Back to School at York U

After 78 days of strike havoc, the picket lines have come down and classes resumed this week at York University. Graduate assistants, teaching assistants (TAs), and contract faculty won important concessions from the administration, including tuition protection, health benefits, and an increase in the number of renewable contracts. Some resentment still lingered, however, among undergraduates who had to wait out the strike and now face an accelerated schedule for the remainder of the semester. With their existing collective bargaining agreement due to expire in April 2001, the Canadian Union of Public Employees (CUPE)--the union representing 2100 York University TAs, contract faculty, and graduate assistants--initiated talks with the university last July.
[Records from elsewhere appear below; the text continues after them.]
-- ==== Sys2Proof/Machine/Queue.lean ====
section
/-! DEFINITION. Queues (R384 to R388): descriptors, appends, entries, the commands of engines, completion of a command. -/

namespace Sys2Proof.Machine

open Sys2Proof

/-! ### Descriptors (R384, R385) -/

/-- Number of a queue among the 32 descriptors. -/
def launchQ (q : Nat) : Nat := q
def copyQ (q : Nat) : Nat := 16 + q
def quayQ (q : Nat) : Nat := 20 + q
def linkQ (q : Nat) : Nat := 28 + q

structure QDesc where
  base : Nat
  size : Nat
  prio : Nat
  open_ : Bool
  net : Bool
  ordered : Bool
  head : Nat
  tail : Nat
  progress : Nat
deriving DecidableEq, Repr

def descAddr (c : Ctx) (q : Nat) : Nat := c.qdBase + 64 * q

def descOf (ws : List TWord) : QDesc :=
  { base := fieldAt ws 0 8, size := fieldAt ws 8 4, prio := fieldAt ws 0xC 1 % 8
    open_ := (fieldAt ws 0xD 1).testBit 0, net := (fieldAt ws 0xD 1).testBit 1, ordered := (fieldAt ws 0xD 1).testBit 2
    head := fieldAt ws 0x10 8, tail := fieldAt ws 0x18 8, progress := fieldAt ws 0x20 8 }

def Machine.queueDesc (m : Machine) (c : Ctx) (q : Nat) : QDesc := descOf (m.homeWords (descAddr c q) 16).1

/-- Free count: one slot of an engine queue is the buoy's in the BUOY model (R385). -/
def QDesc.free (d : QDesc) (c : Ctx) (q : Nat) : Nat :=
  d.progress + d.size - (if c.buoy && decide (16 ≤ q) then 1 else 0) - d.tail

def QDesc.entry (d : QDesc) (n : Nat) : Nat := d.base + 64 * (n % max 1 d.size)

/-- Append entries: all of them with one update of TAIL, or nothing when they do not fit (R386). -/
def Machine.appendEntries (m : Machine) (c : Ctx) (q : Nat) (es : List (List TWord)) : Option Machine :=
  let d := m.queueDesc c q
  if d.free c q < es.length then none
  else
    let m := (es.zipIdx).foldl (fun m e => m.setHomeWords (d.entry (d.tail + e.2)) e.1) m
    -- the head of a queue that held nothing waits from now on (R390)
    let m := if d.head = d.tail then
      { m with ctxs := m.ctxs.map fun (x : Nat × Ctx) =>
          if x.2.qdBase == c.qdBase then
            (x.1, { x.2 with headSince := Map.set x.2.headSince q m.clock, boost := Map.del x.2.boost q })
          else x }
      else m
    some (m.setHomeData (descAddr c q + 0x18) (words64 (d.tail + es.length)))

/-- Raise HEAD to take the next entry (R387). -/
def Machine.setHead (m : Machine) (c : Ctx) (q n : Nat) : Machine := m.setHomeData (descAddr c q + 0x10) (words64 n)

/-- How far PROGRESS advances over retired entries (R387). -/
def progressOver (above : List Nat) : Nat → Nat → Nat
  | 0, p => p
  | n + 1, p => if above.contains p then progressOver above n (p + 1) else p

/-- An entry is retired: PROGRESS advances over every retired entry with no unretired one below it (R387). -/
def Machine.retireEntry (m : Machine) (ctx q n : Nat) : Machine :=
  match Map.get m.ctxs ctx with
  | none => m
  | some c =>
    let d := m.queueDesc c q
    let above := insertNat n (Map.getD c.retiredAbove q [])
    let p := progressOver above (above.length + 1) d.progress
    let m := m.updCtx ctx fun c => { c with retiredAbove := Map.set c.retiredAbove q (above.filter fun k => decide (p ≤ k)) }
    if p = d.progress then m else m.setHomeData (descAddr c q + 0x20) (words64 p)

/-! ### Entries (R388) -/

def kindNum : CmdKind → Nat
  | .tcopy => 1
  | .tstore => 2
  | .xcopy => 3
  | .hread => 4
  | .qgath => 1
  | .qred => 2
  | .qcvt => 3
  | .qunpk => 4
  | .qtload => 5
  | .nput => 1
  | .nget => 2
  | .natom => 3
  | .buoy => 0x3F
  | .bad => 0

/-- The words of a command's entry as appended, with BODY's first four words (R388); BODY of a copy is implementation-defined
(DESIGN CHOICE, log 13). -/
def entryWords (kind : CmdKind) (bar : Bool) (gid batch slot addr barrier count : Nat) (body : List Word) : List TWord :=
  let n := fun (v : Nat) => BitVec.ofNat 32 v
  let pad := fun (l : List Word) => (l ++ List.replicate 4 0).take 4
  ([n (kindNum kind + (if bar then 256 else 0) + 65536 * gid), n (batch + 65536 * slot)] ++ words64 addr ++ words64 barrier
    ++ [n count] ++ pad body ++ List.replicate 5 0).map TWord.of

/-- A command as issued, with nothing done. -/
def Cmd.new (kind : CmdKind) (ctx group block queue entry batch : Nat) : Cmd :=
  { kind := kind, ctx := ctx, group := group, block := block, queue := queue, entry := entry, batch := batch, state := .pending
    barrier := none, arrive := false, orphan := false, recs := [], ops := [], run := [], shadow := none, sectors := []
    asked := [], retired := [], births := [], unp := (0, 0, 0), code := 0, reason := 0, count := 0, poisoned := 0, bytes := 0
    reported := false, errMark := false, prior := false, fault := none }

/-- The group's current batch: the one its next BATCH closes (R219). -/
def Group.batch (g : Group) : Nat := (g.lastb.toNat + 1) % 2 ^ 16

/-- Append a command to an engine queue of the group's context; a full queue holds the strand (R336). The issue releases
the group's accesses towards the command (R281). -/
def W.issueCmd (w : W) (c : Ctx) (q : Nat) (entry : List TWord) (f : Cmd → Cmd) : Act :=
  w.releasing <|
  let w := w.release .device
  let d := w.m.queueDesc c q
  match w.m.appendEntries c q [entry] with
  | none => .hold
  | some m =>
    let k := m.nextId
    let cmd := f (Cmd.new .bad w.g.ctx w.gk w.g.block q d.tail w.g.batch)
    let m := { m with cmds := Map.set m.cmds k cmd, nextId := k + 1 }
    (({ w with m := m } : W).upd fun g => { g with members := g.members ++ [k] }).done

/-- A command as its instruction's checks leave it: queue, entry, and what it holds. -/
structure Command where
  q : Nat
  entry : List TWord
  fill : Cmd → Cmd

/-- Run k unless a check traps. -/
def W.check (w : W) (t : Option Trap) : Except Act Unit :=
  match t with
  | some t => .error (w.trapAt t)
  | none => .ok ()

/-- Append a command that has passed its checks. -/
def Command.issue (c : Ctx) (r : Except Act (W × Command)) : Act :=
  match r with
  | .error a => a
  | .ok (w, x) => w.issueCmd c x.q x.entry x.fill

/-- PROT of a queue that is not OPEN (R338, R355, R172): ADDR names the queue. (DEDUCED, log 26) -/
def W.queueClosed (w : W) (c : Ctx) (q n : Nat) : Option Trap :=
  if (w.m0.queueDesc c q).open_ then none else some { code := .prot, addr := n, info := protInfo 0 .permission }

/-! ### Completion of a command (R337, R360, R388) -/

/-- Record a failure of a command: the first one stays (R337). -/
def Cmd.fail (c : Cmd) (code : Nat) : Cmd := if c.code = 0 then { c with code := code } else c

def Machine.failCmd (m : Machine) (k code : Nat) : Machine := m.updCmd k fun c => c.fail code

/-- A writer that ends with an error makes its OPEN shadow BROKEN, and a PUBLISHING one whose prior writer it is discards
(R258). -/
def Machine.writerFailed (m : Machine) (c : Cmd) : Machine :=
  match c.shadow with
  | none => m
  | some h =>
    match (Map.get m.ctxs c.ctx).bind fun x => Map.get x.shadows h with
    | none => m
    | some sh =>
      match sh.state with
      | .open_ => m.setShadow c.ctx h { sh with state := .broken }
      | .publishing =>
        if c.prior then
          let m := match sh.waiter with
            | some (gk, pid) => m.answer gk pid (statusOf h stDiscarded)
            | none => m
          m.freeShadow c.ctx h
        else m
      | _ => m

/-- Take a command out of the open batches of its group (R219). -/
def Group.memberDone (g : Group) (k : Nat) : Group :=
  { g with open_ := g.open_.map fun b => { b with left := b.left.filter (· != k) } }

/-- STATUS of an entry: word 0 the code with REASON, then the counts of R360; word 1 of a copy is the SEQ of the record it used
(R237; DESIGN CHOICE, log 13); R360 gives a quay command's words no field for it, and none is reported. -/
def Cmd.status (c : Cmd) : List Word :=
  let n := fun (v : Nat) => BitVec.ofNat 32 v
  let w1 := match c.kind with
    | .tcopy | .tstore | .hread => (layoutOf (c.recs.headD [])).seq
    | _ => c.count
  [n (c.code + (if c.reported then 256 else 0) + 512 * c.reason), n w1, n c.poisoned, n c.bytes]

/-- Write QSTATE of a command's entry. -/
def Machine.setQState (m : Machine) (addr v : Nat) : Machine :=
  let (t, m) := m.homeWord (addr + 4)
  m.setHomeWord (addr + 4) (setWordByte t 3 (BitVec.ofNat 8 v))

def QState.num : QState → Nat
  | .pending => 0
  | .running => 1
  | .suspended => 2
  | .stopped => 2
  | .done => 3

/-- Address of a command's entry. -/
def Machine.cmdEntry (m : Machine) (c : Cmd) : Nat :=
  match Map.get m.ctxs c.ctx with
  | some x => (m.queueDesc x c.queue).entry c.entry
  | none => 0

/-- PROGRESS of an entry: sectors and bursts done; for QUNPK the table state, with the bit offset and the output bytes in words 2 and
3 of STATUS until the command completes (R364, R388; DESIGN CHOICE, log 13). -/
def Machine.recordProgress (m : Machine) (a : Nat) (c : Cmd) : Machine :=
  let n := fun (v : Nat) => BitVec.ofNat 32 v
  match c.kind with
  | .qunpk => (m.setHomeData (a + 0x2C) [n c.unp.1]).setHomeData (a + 0x38) [n c.unp.2.1, n c.unp.2.2]
  | .nput | .nget => m.setHomeData (a + 0x2C) [n c.count]
  | _ => m.setHomeData (a + 0x2C) [n (c.sectors.length + c.retired.length)]

/-- Move a command to a state, in the model and in its entry, with PROGRESS (R388). -/
def Machine.moveCmd (m : Machine) (k : Nat) (st : QState) : Machine :=
  match Map.get m.cmds k with
  | none => m
  | some c =>
    let a := m.cmdEntry c
    let m := m.updCmd k fun c => { c with state := st, engine := if st == .running then c.engine else 0 }
    (m.recordProgress a c).setQState a st.num

/-- An NPUT that fails has not published: the shadow of a window on this device that it wrote is BROKEN (R258, R296, R405). (DEDUCED, log 79) -/
def Machine.breakTarget (m : Machine) (c : Cmd) : Machine :=
  match if c.kind = .nput then m.exporterOf (c.ops.getD 4 0).toNat else none with
  | some b => m.breakWindow b
  | none => m

/-- A command completes (R388): its named barrier takes the arrival of .BAR mode, STATUS is written, then QSTATE DONE with
release; the entry retires; the shadow and the batch it belongs to are told. A kind of its own event is raised before. -/
def Machine.completeCmd (m : Machine) (k : Nat) : Machine :=
  match Map.get m.cmds k with
  | none => m
  | some c =>
    if c.state == .done then m else
    -- .BAR mode: one arrival; dropped when the barrier is gone or owes no arrival (R213)
    let (ok, m) := match c.barrier with
      | some (blk, off) =>
        if c.arrive && !c.orphan then
          m.engineBarIf blk off fun b => if b.arrive = 0 then none else some { b with arrive := b.arrive - 1 }
        else (!c.orphan, m)
      | none => (true, m)
    let c := if ok then c else c.fail 3
    let m := if c.code = 0 then m else (m.writerFailed c).breakTarget c
    let m := { m with cmds := Map.set m.cmds k { c with state := .done } }
    let a := m.cmdEntry c
    let m := (m.setHomeData (a + 0x30) c.status).setQState a 3
    let m := m.retireEntry c.ctx c.queue c.entry
    let m := m.updGroup c.group fun g => g.memberDone k
    match c.shadow with
    | some h => (m.trySwap c.ctx h).drainShadow c.ctx h
    | none => m

end Sys2Proof.Machine
end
The university met with CUPE3903 for 20 bargaining sessions and then the university tabled a "fair and reasonable" Offer of Settlement on October 20. The members of CUPE3903 rejected the offer a week later, starting a protracted strike on October 26.

Eleven weeks of additional negotiations produced a new proposal, which was almost unanimously approved by teaching and graduate assistants on January 11. Now that the strike is officially over, York's 33,000 students can return to classes for the first time since October last year.

The precedent-setting agreement contained a little something for everyone. TAs secured an agreement that protects them from the tuition rollbacks planned by York administration and ensuring that if tuition rises, they will be compensated in the form of a tuition rebate. Graduate assistants won health benefits, summer funding, and wage increases amounting to 2% annually over the next 2 years. The graduate assistants were also successful in securing a rebate which mirrors the tuition increases planned for the next 2 years, in spite of the university's argument that rebates for some graduate students and not others was unfair. In addition to the wage increases and tuition breaks, the teaching and graduate assistants secured extensions of academic deadlines and terms of study, and protection of community members and research/graduate assistants who were not official members of the bargaining unit, but who may have participated in the strike.

A collective agreement was also reached between the York administration and contract faculty for improved job security. Contract faculty, considered an "exploited group of workers" by York University Faculty Association (YUFA) representative Lorna Erwin, achieved an increase from six conversions and special renewable contracts in the second year to 10. YUFA urged its members to support the TA strike, in return for the support that TAs and students provided 3 years ago during a faculty strike over retirement provisions.

Although the workers were happy with the new agreement, the strike left bitter feelings among the undergraduates. "I think that many students feel that we have been caught in the middle of a precedent-setting argument between CUPE 3903 and the university, where neither side was willing to budge and both were behaving badly," one undergraduate student at York University told Next Wave. "This strike has damaged the faith that students have in the university, and post-secondary education in general," she says. And undergraduate students now face the arduous task of catching up on 22 days of lost lecture time.

Both sides are working to repair the damage. "Of concern to the York community now that the strike has ended is the welfare of the students, academic integrity, and the university's reputation," said Erwin, noting that a facilitator had been brought in by the administration to deal with the reconciliation process. With the fall term extended to February 12, the university is promising to maintain standards for receiving academic credits, in addition to treating students fairly regardless of what may have happened during the disruption. York University is also providing additional services to students in need of academic and financial advice and assistance, according to Deborah Hobson, vice president of enrollment and student services.